Why IS militants destroy ancient sites 3, September 2015Posted by thegulfblog.com in Syria.
Tags: Da'esh, Dabiq, destroying Palmyra, heritage, IS, ISIL, ISIS, Islamic State, looting, Palmyra, Syria
The following article was published by the BBC on 1 September 2015 and can be found here.
Many will wonder why anyone would so actively seek to raze historical and cultural marvels that have lasted millennia.
But for the IS bulldozers, the rationale is straightforward and fulfils several readily identifiable goals.
As IS notes in the eighth issue of its own publication, the glossy Dabiq magazine, they see ancient cultural heritage as a challenge for the loyalties and legitimacy of Iraqi or Syrian people to IS itself.
Destroying such heritage is thus a part of their duty, as they see it, to reject such a “nationalist agenda” that the statues, temples, and indeed, cities represent.
In a wider sense, the IS brand of intolerant Islam motivates it to attack polytheism wherever it is found and to reject the worship, as they would put it, of idols that they see these sites as representing.
Elsewhere, it is also no surprise to see IS destroying Shia and Sufi sites, and even Sunni shrines.
If anything, IS ideology despises other variants of Islam even more than Christianity or Judaism. Liberally sprinkle such intolerance with a self-serving, simplistic, context-free reading of a few scriptures and a “religiously” justified policy – or commandment even – is put forth.
But there are more political, expedient motives afoot not noted in Dabiq.
Chipping off parts of statues and otherwise selling stolen antiquities in markets around the world is a good way to earn hard cash. The UN believes that this is being done on an industrial scale, adding tens of millions of dollars to IS’ wider war economy.
Launching and especially prolonging a bloodthirsty campaign of butchery, terrorism, mass murder, torture, enslavement and ethnic cleansing is hard work.
After the initial horror, the kuffar (infidel) media and their kuffar audience eventually become inured to the repetitiveness, the sheer numbers killed, and pressing news stories elsewhere relegate the focus on IS.
Capturing and retaining attention thus becomes more difficult. This is problematic when a group needs to encourage new recruits and new sources of income.
Equally, those already recruited who are bogged down in warfare, sporadically getting picked off by drones and jets, who are (to their surprise) losing territory, or who begin to miss the comforts of home need to be reassured that the group they joined is as influential, as proactive, and as in vogue as ever.
Lastly, videos of iconoclastic destruction spark outrage, mark out IS as unique, and increase the drum beat for further intervention from Western (or other) states.

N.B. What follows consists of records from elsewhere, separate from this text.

-- ==== Sys2Proof/Laws/PerInstr.lean ====
section
/-! SUPPORT. The family `EncodedOpcode` of statements about every command, one lemma per constructor. -/

namespace Sys2Proof.Laws

/-- The encoding of a command carries, in bits 31..24, the opcode of the row of the opcode map that bears its mnemonic
(30_encoding.md R150, R156). -/
def EncodedOpcode.Statement (i : Instr) : Prop :=
  ∃ r ∈ opcodeMap, r.mnemonic = i.mnemonic ∧ r.pattern.toNat = opcodeField (encode i) * 2 ^ 24

theorem EncodedOpcode.wmul64 (rd ra rb rc : Reg) : EncodedOpcode.Statement (.wmul64 rd ra rb rc) :=
  ⟨⟨"WMUL64", 0x10000000, 0xFF0000FF⟩, by decide, rfl, by rw [encode, opcodeField_encR _ _ _ _ _ _ (by decide)]; rfl⟩

theorem EncodedOpcode.wmul32 (rd ra rb rc : Reg) : EncodedOpcode.Statement (.wmul32 rd ra rb rc) :=
  ⟨⟨"WMUL32", 0x11000000, 0xFF0000FF⟩, by decide, rfl, by rw [encode, opcodeField_encR _ _ _ _ _ _ (by decide)]; rfl⟩

theorem EncodedOpcode.leq (rd ra rb : Reg) : EncodedOpcode.Statement (.leq rd ra rb) :=
  ⟨⟨"LEQ", 0x20000000, 0xFF000FFF⟩, by decide, rfl, by rw [encode, opcodeField_encR _ _ _ _ _ _ (by decide)]; rfl⟩

theorem EncodedOpcode.lshr (rd ra rb : Reg) : EncodedOpcode.Statement (.lshr rd ra rb) :=
  ⟨⟨"LSHR", 0x21000000, 0xFF000FFF⟩, by decide, rfl, by rw [encode, opcodeField_encR _ _ _ _ _ _ (by decide)]; rfl⟩

theorem EncodedOpcode.lshri (rd ra : Reg) (amount : Nat) : EncodedOpcode.Statement (.lshri rd ra amount) :=
  ⟨⟨"LSHRI", 0x22000000, 0xFF00FF00⟩, by decide, rfl, by rw [encode, opcodeField_encR _ _ _ _ _ _ (by decide)]; rfl⟩

theorem EncodedOpcode.ld (rd ra : Reg) (offset : Nat) : EncodedOpcode.Statement (.ld rd ra offset) :=
  ⟨⟨"LD", 0x28000000, 0xFF000000⟩, by decide, rfl, by rw [encode, opcodeField_encM _ _ _ _ (by decide)]; rfl⟩

theorem EncodedOpcode.st (rs ra : Reg) (offset : Nat) : EncodedOpcode.Statement (.st rs ra offset) :=
  ⟨⟨"ST", 0x29000000, 0xFF000000⟩, by decide, rfl, by rw [encode, opcodeField_encM _ _ _ _ (by decide)]; rfl⟩

theorem EncodedOpcode.ldi (rd : Reg) (value : Nat) : EncodedOpcode.Statement (.ldi rd value) :=
  ⟨⟨"LDI", 0x2A000000, 0xFF0F0000⟩, by decide, rfl, by rw [encode, opcodeField_encM _ _ _ _ (by decide)]; rfl⟩

theorem EncodedOpcode.nlt (rd ra rb : Reg) : EncodedOpcode.Statement (.nlt rd ra rb) :=
  ⟨⟨"NLT", 0x30000000, 0xFF000FFF⟩, by decide, rfl, by rw [encode, opcodeField_encR _ _ _ _ _ _ (by decide)]; rfl⟩

theorem EncodedOpcode.nbit (rd ra rb : Reg) : EncodedOpcode.Statement (.nbit rd ra rb) :=
  ⟨⟨"NBIT", 0x31000000, 0xFF000FFF⟩, by decide, rfl, by rw [encode, opcodeField_encR _ _ _ _ _ _ (by decide)]; rfl⟩

theorem EncodedOpcode.invw (rd ra : Reg) : EncodedOpcode.Statement (.invw rd ra) :=
  ⟨⟨"INVW", 0x32000000, 0xFF00FFFF⟩, by decide, rfl, by rw [encode, opcodeField_encR _ _ _ _ _ _ (by decide)]; rfl⟩

theorem EncodedOpcode.fcfg (ra : Reg) (be : Bool) : EncodedOpcode.Statement (.fcfg ra be) :=
  ⟨⟨"FCFG", 0x40000000, 0xFFF0FFFE⟩, by decide, rfl, by rw [encode, opcodeField_encR _ _ _ _ _ _ (by decide)]; rfl⟩

theorem EncodedOpcode.fadd (rd ra rb : Reg) : EncodedOpcode.Statement (.fadd rd ra rb) :=
  ⟨⟨"FADD", 0x41000000, 0xFF000FFF⟩, by decide, rfl, by rw [encode, opcodeField_encR _ _ _ _ _ _ (by decide)]; rfl⟩

theorem EncodedOpcode.fsub (rd ra rb : Reg) : EncodedOpcode.Statement (.fsub rd ra rb) :=
  ⟨⟨"FSUB", 0x42000000, 0xFF000FFF⟩, by decide, rfl, by rw [encode, opcodeField_encR _ _ _ _ _ _ (by decide)]; rfl⟩

theorem EncodedOpcode.fmul (rd ra rb : Reg) : EncodedOpcode.Statement (.fmul rd ra rb) :=
  ⟨⟨"FMUL", 0x43000000, 0xFF000FFF⟩, by decide, rfl, by rw [encode, opcodeField_encR _ _ _ _ _ _ (by decide)]; rfl⟩

theorem EncodedOpcode.mulw (rd ra rb rc : Reg) : EncodedOpcode.Statement (.mulw rd ra rb rc) :=
  ⟨⟨"MULW", 0x44000000, 0xFF0000FF⟩, by decide, rfl, by rw [encode, opcodeField_encR _ _ _ _ _ _ (by decide)]; rfl⟩

theorem EncodedOpcode.fred (rd ra rb : Reg) : EncodedOpcode.Statement (.fred rd ra rb) :=
  ⟨⟨"FRED", 0x45000000, 0xFF000FFF⟩, by decide, rfl, by rw [encode, opcodeField_encR _ _ _ _ _ _ (by decide)]; rfl⟩

theorem EncodedOpcode.ftom (rd ra : Reg) : EncodedOpcode.Statement (.ftom rd ra) :=
  ⟨⟨"FTOM", 0x46000000, 0xFF00FFFF⟩, by decide, rfl, by rw [encode, opcodeField_encR _ _ _ _ _ _ (by decide)]; rfl⟩

theorem EncodedOpcode.ffromm (rd ra : Reg) : EncodedOpcode.Statement (.ffromm rd ra) :=
  ⟨⟨"FFROMM", 0x47000000, 0xFF00FFFF⟩, by decide, rfl, by rw [encode, opcodeField_encR _ _ _ _ _ _ (by decide)]; rfl⟩

theorem EncodedOpcode.feq (rd ra rb : Reg) : EncodedOpcode.Statement (.feq rd ra rb) :=
  ⟨⟨"FEQ", 0x48000000, 0xFF000FFF⟩, by decide, rfl, by rw [encode, opcodeField_encR _ _ _ _ _ _ (by decide)]; rfl⟩

theorem EncodedOpcode.fld (rd ra : Reg) (offset : Nat) : EncodedOpcode.Statement (.fld rd ra offset) :=
  ⟨⟨"FLD", 0x49000000, 0xFF000000⟩, by decide, rfl, by rw [encode, opcodeField_encM _ _ _ _ (by decide)]; rfl⟩

theorem EncodedOpcode.fst (rs ra : Reg) (offset : Nat) : EncodedOpcode.Statement (.fst rs ra offset) :=
  ⟨⟨"FST", 0x4A000000, 0xFF000000⟩, by decide, rfl, by rw [encode, opcodeField_encM _ _ _ _ (by decide)]; rfl⟩

theorem EncodedOpcode.clmul (rd ra rb rc : Reg) : EncodedOpcode.Statement (.clmul rd ra rb rc) :=
  ⟨⟨"CLMUL", 0x50000000, 0xFF0000FF⟩, by decide, rfl, by rw [encode, opcodeField_encR _ _ _ _ _ _ (by decide)]; rfl⟩

theorem EncodedOpcode.gadd (rd ra rb : Reg) : EncodedOpcode.Statement (.gadd rd ra rb) :=
  ⟨⟨"GADD", 0x51000000, 0xFF000FFF⟩, by decide, rfl, by rw [encode, opcodeField_encR _ _ _ _ _ _ (by decide)]; rfl⟩

theorem EncodedOpcode.gmul (rd ra rb : Reg) : EncodedOpcode.Statement (.gmul rd ra rb) :=
  ⟨⟨"GMUL", 0x52000000, 0xFF000FFF⟩, by decide, rfl, by rw [encode, opcodeField_encR _ _ _ _ _ _ (by decide)]; rfl⟩

theorem EncodedOpcode.evalm (rd ra rb : Reg) : EncodedOpcode.Statement (.evalm rd ra rb) :=
  ⟨⟨"EVALM", 0x60000000, 0xFF000FFF⟩, by decide, rfl, by rw [encode, opcodeField_encR _ _ _ _ _ _ (by decide)]; rfl⟩

theorem EncodedOpcode.nofl (rd ra : Reg) : EncodedOpcode.Statement (.nofl rd ra) :=
  ⟨⟨"NOFL", 0x61000000, 0xFF00FFFF⟩, by decide, rfl, by rw [encode, opcodeField_encR _ _ _ _ _ _ (by decide)]; rfl⟩

theorem EncodedOpcode.evaln (rd ra rb : Reg) : EncodedOpcode.Statement (.evaln rd ra rb) :=
  ⟨⟨"EVALN", 0x62000000, 0xFF000FFF⟩, by decide, rfl, by rw [encode, opcodeField_encR _ _ _ _ _ _ (by decide)]; rfl⟩

theorem EncodedOpcode.monofn (rd ra : Reg) : EncodedOpcode.Statement (.monofn rd ra) :=
  ⟨⟨"MONOFN", 0x63000000, 0xFF00FFFF⟩, by decide, rfl, by rw [encode, opcodeField_encR _ _ _ _ _ _ (by decide)]; rfl⟩

theorem EncodedOpcode.monofl (rd ra : Reg) : EncodedOpcode.Statement (.monofl rd ra) :=
  ⟨⟨"MONOFL", 0x64000000, 0xFF00FFFF⟩, by decide, rfl, by rw [encode, opcodeField_encR _ _ _ _ _ _ (by decide)]; rfl⟩

theorem EncodedOpcode.fft (ra rb : Reg) (size : Nat) : EncodedOpcode.Statement (.fft ra rb size) :=
  ⟨⟨"FFT", 0x70000000, 0xFFF00F00⟩, by decide, rfl, by rw [encode, opcodeField_encR _ _ _ _ _ _ (by decide)]; rfl⟩

theorem EncodedOpcode.ifft (ra rb : Reg) (size : Nat) : EncodedOpcode.Statement (.ifft ra rb size) :=
  ⟨⟨"IFFT", 0x71000000, 0xFFF00F00⟩, by decide, rfl, by rw [encode, opcodeField_encR _ _ _ _ _ _ (by decide)]; rfl⟩

theorem EncodedOpcode.bfft (ra rb : Reg) (size : Nat) : EncodedOpcode.Statement (.bfft ra rb size) :=
  ⟨⟨"BFFT", 0x72000000, 0xFFF00F00⟩, by decide, rfl, by rw [encode, opcodeField_encR _ _ _ _ _ _ (by decide)]; rfl⟩

theorem EncodedOpcode.halt : EncodedOpcode.Statement (.halt) :=
  ⟨⟨"HALT", 0xF0000000, 0xFFFFFFFF⟩, by decide, rfl, by rw [encode, opcodeField_encR _ _ _ _ _ _ (by decide)]; rfl⟩

theorem EncodedOpcode.bnz (ra : Reg) (offset : Int) : EncodedOpcode.Statement (.bnz ra offset) :=
  ⟨⟨"BNZ", 0xF1000000, 0xFFF00000⟩, by decide, rfl, by rw [encode, opcodeField_encM _ _ _ _ (by decide)]; rfl⟩

theorem EncodedOpcode.csrr (rd : Reg) (csr : Nat) : EncodedOpcode.Statement (.csrr rd csr) :=
  ⟨⟨"CSRR", 0xF2000000, 0xFF0FFF00⟩, by decide, rfl, by rw [encode, opcodeField_encR _ _ _ _ _ _ (by decide)]; rfl⟩

theorem EncodedOpcode.csrw (ra : Reg) (csr : Nat) : EncodedOpcode.Statement (.csrw ra csr) :=
  ⟨⟨"CSRW", 0xF3000000, 0xFFF0FF00⟩, by decide, rfl, by rw [encode, opcodeField_encR _ _ _ _ _ _ (by decide)]; rfl⟩

end Sys2Proof.Laws
end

Thus the logic of former al-Qaeda leader Osama Bin Laden – his desire to entangle the US in a bloody, unwinnable land war “against Islam” – is once again employed.
This is not to say that there should be no reaction, but any considerations need to be mindful that a part of the whole IS strategy is to elicit a reaction in the first place.
To some degree, describing such desecrations as a “war crime”, as the UN has, nicely plays into IS’ hands – as do articles on the subject.
But the internet cannot be un-invented, and unless we are to surrender some of our closest held beliefs on freedom of speech, we cannot stop dissemination of such depressing stories.
We must, therefore, respond however we can.
Calm reasoning exposing the hypocrisies, the practicalities, and the banalities of IS’ policies is a step towards demystifying and debunking the likes of IS as just yet another political organisation.